Class is the key to understanding him
No, it is geography. Privileged people can always be found at the commanding heights of politics but born-and-bred Londoners are rarer. Mr Osborne’s worldview is deeply metropolitan: socially liberal, less vexed by immigration than many Tories and generally at ease with globalisation. Were he a newspaper, he would be The Economist, where he once went for a job. But this can be a burden in a party that reads The Daily Telegraph. The traditional right curse his zeal for planning reform, his failure to share their reverence for stay-at-home mothers and his reluctance to recognise marriage in the tax system.
His unpopularity must haunt him
Even some of his many, many detractors felt sorry for Mr Osborne when he was booed by thousands of spectators while presenting medals at last year’s Paralympic Games in London. Really, there’s no need. It is hard to think of a politician more indifferent to hostility – which is just as well, for surveys find him to be the least popular in the UK. If a man is already seen as rich and cocky, and then let it be known that he supports Chelsea football club, he cannot be fussy about his own public image.
He is obsessed with America
True, he has a Westminster nerd’s thirst for political Americana, and is one of the few Tories still plugged in to the Republican party. But he is much more immersed in the high politics of Europe. He toiled to win friends among continental finance ministers, including Sweden’s Anders Borg and France’s Christine Lagarde, now head of the IMF. Never a public performer, he is in his element in Brussels’ back rooms. One Foreign Office mandarin says he is more engaged with the EU than William Hague, the foreign secretary. Some of this is purest necessity – it is the Treasury’s burden to see off regulatory raids on the City of London – but he has taken to the work with surprising vigour.

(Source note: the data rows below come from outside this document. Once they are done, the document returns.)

/-- Use an entry for an access: its D update where one is due, an atomic of the leaf at its home, which poison stops
(R440); none when the leaf has changed (R90). -/
def State.useEntry (s : State) (e : TlbEntry) (acc : Acc) : State × Except Stop (Option Leaf) :=
  if (acc == .write || acc == .rmw) && !Pte.d e.pte then
    match s.read (keysFrom e.leaf 8) with
    | (s, none) => (s, .error .poison)
    | (s, some b) =>
      let m := BitVec.ofNat 64 (leNat b)
      if e.holds m then
        let f := { e with pte := e.pte ||| 0x40 }
        ((s.putBack e.leaf 8 (m ||| 0x40).toNat).tlbReplace e f, .ok (some f.leafOf))
      else ({ s with tlb := s.tlb.filter (· != e) }, .ok none)
  else (s, .ok (some e.leafOf))

/-- The leaf for an access of a core through a bank (R93): the bank, then the second level, then a walk;
what a walk or the second level gives is kept in both. -/
def State.leafFor (s : State) (core bank : Nat) (who : Who) (cls : AccClass) (acc : Acc) (va : Word) :
    State × Except Stop Leaf :=
  let walkIt (s : State) : State × Except Stop Leaf :=
    match s.walkFor who cls acc va with
    | (s, .error e) => (s, .error e)
    | (s, .ok l) =>
      let s := s.tlbFill (l.entry core tlb2 who.ctx va)
      (if bank == tlb2 then s else s.tlbFill (l.entry core bank who.ctx va), .ok l)
  let checked (s : State) (l : Leaf) : State × Except Stop Leaf :=
    match leafFault cls acc who s.dev l.pte (l.pa va) with
    | some c => (s, .error (.trap c va))
    | none => (s, .ok l)
  let found := match s.tlbFind core bank who.ctx va with
    | some e => some e
    | none => s.tlbFind core tlb2 who.ctx va
  match found with
  | none => walkIt s
  | some e =>
    match leafFault cls acc who s.dev e.pte (e.leafOf.pa va) with
    | some c => (s, .error (.trap c va))
    | none =>
      match s.useEntry e acc with
      | (s, .error e) => (s, .error e)
      | (s, .ok none) => walkIt s
      | (s, .ok (some l)) =>
        let s := if e.bank == bank then s else s.tlbFill (l.entry core bank who.ctx va)
        checked s l

/-- Translate one address (R80, R88, R93): BOUNDS first, then the walk faults, then the refusal of a
remote device (R96). The place is that of the byte addressed. -/
def State.xlate (s : State) (bank : Nat) (who : Who) (cls : AccClass) (acc : Acc) (va : Word) :
    State × Except Stop Place :=
  if va.toNat / 2 ^ 51 != 0 then (s, .error (.trap .bounds va))
  else
    let r := match who.core with
      | some core => s.leafFor core bank who cls acc va
      | none => s.walkFor who cls acc va
    match r with
    | (s, .error e) => (s, .error e)
    | (s, .ok l) => (s, leafPlace who s.dev l.pte (l.pa va) va)

/-- Where the swap engine serves an access to a key (R101): the key, another frame's, or held. -/
def Swap.redirect (w : Swap) (write : Bool) (a : Nat) : Option Nat :=
  let go (f g : Nat) : Option Nat :=
    match w.blocks[(a - f) / 4096]? with
    | some .landed => some (a - f + g)
    | some .moving => if write then none else some a
    | _ => some a
  if w.frameA ≤ a ∧ a < w.frameA + 0x8000 then go w.frameA w.frameB
  else if w.frameB ≤ a ∧ a < w.frameB + 0x8000 then go w.frameB w.frameA
  else some a

/-- The key at which an access to a key is served, while swaps are in flight. -/
def State.redirect (s : State) (write : Bool) (a : Nat) : Option Nat :=
  s.swaps.foldl (fun k w => k.bind (w.redirect write)) (some a)

/-- The keys at which an access to some keys is served; none when it is held (R101). -/
def State.redirectAll (s : State) (write : Bool) (l : List Nat) : Option (List Nat) := l.mapM (s.redirect write)

/-- Whether an access writes. -/
def Acc.writes : Acc → Bool
  | .write | .rmw => true
  | _ => false

/-- A byte of an access, translated: the key that serves it, the kind it is served as, and the key that its
translation names, which the swap engine may have redirected (R101). -/
structure ByteAt where
  key : Nat
  kind : MemKind
  named : Nat
  deriving DecidableEq, Repr

/-- The bytes of `n` addresses from `va` that lie in its 32 KiB page, at a place translated once. -/
def placeBytes (s : State) (acc : Acc) (p : Place) (n : Nat) : Except Stop (List ByteAt) :=
  (List.range n).mapM fun i =>
    match s.redirect acc.writes (p.at_ i) with
    | none => .error .held
    | some k => .ok ⟨k, p.kind, p.at_ i⟩

/-- Translate `n` bytes from `va`, page by page in ascending order (R93, R95), with fuel for the pages: the
address of a fault is the lowest byte in the page that faults. -/
def State.xlateBytes (bank : Nat) (who : Who) (cls : AccClass) (acc : Acc) :
    Nat → State → Word → Nat → State × Except Stop (List ByteAt)
  | 0, s, _, _ => (s, .ok [])
  | fuel + 1, s, va, n =>
    if n = 0 then (s, .ok [])
    else
      let here := min n (0x8000 - va.toNat % 0x8000)
      match s.xlate bank who cls acc va with
      | (s, .error e) => (s, .error e)
      | (s, .ok p) =>
        match placeBytes s acc p here with
        | .error e => (s, .error e)
        | .ok l =>
          match State.xlateBytes bank who cls acc fuel s (va + BitVec.ofNat 64 here) (n - here) with
          | (s, .error e) => (s, .error e)
          | (s, .ok m) => (s, .ok (l ++ m))

/-- Translate `n` bytes from `va` for the thread whose turn it is, through the second-level TLB. -/
def State.span (s : State) (cls : AccClass) (acc : Acc) (va : Word) (n : Nat) :
    State × Except Stop (List ByteAt) :=
  State.xlateBytes tlb2 s.who cls acc (n / 0x8000 + 2) s va n

/-- Read the bytes of an access: poison stops it (R440). -/
def State.load (s : State) (l : List ByteAt) : State × Except Stop (List Byte) :=
  match s.read (l.map (·.key)) with
  | (s, none) => (s, .error .poison)
  | (s, some b) => (s, .ok b)

/-- Write bytes at the bytes of an access; a core's own scalar data cache loses the lines (R196). -/
def State.store (s : State) (core : Nat) (l : List ByteAt) (b : List Byte) : State :=
  (s.write ((l.map (·.key)).zip b)).dropLines core (l.map (·.key))

/-! ## Addresses that no core makes -/

/-- An access of `n` bytes within one page by no core (R83): a loader, or a counter of a queue. -/
def State.placeOf (s : State) (ctx : Nat) (level : Level) (cls : AccClass) (acc : Acc) (va : Word) (n : Nat) :
    State × Except Stop (List ByteAt) :=
  State.xlateBytes tlb2 ⟨none, ctx, level⟩ cls acc (n / 0x8000 + 2) s va n

end Sys2Proof.Machine
end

He yearns to be prime minister
Even when ascent to Number 10 was much more plausible than economic stagnation has made it, Mr Osborne’s hunger for the job was overestimated by many. Anyone with serious interest in becoming prime minister would try to soften their image. Mr Osborne never does. Yes, he schmoozes and networks, but these may be defensive manoeuvres – many would like to see him fall – not a campaign for the premiership. One colleague says the chancellor knows that his current role, with its opportunity to wield enormous power without going before the public very often, suits him best. This vessel is still happiest underwater.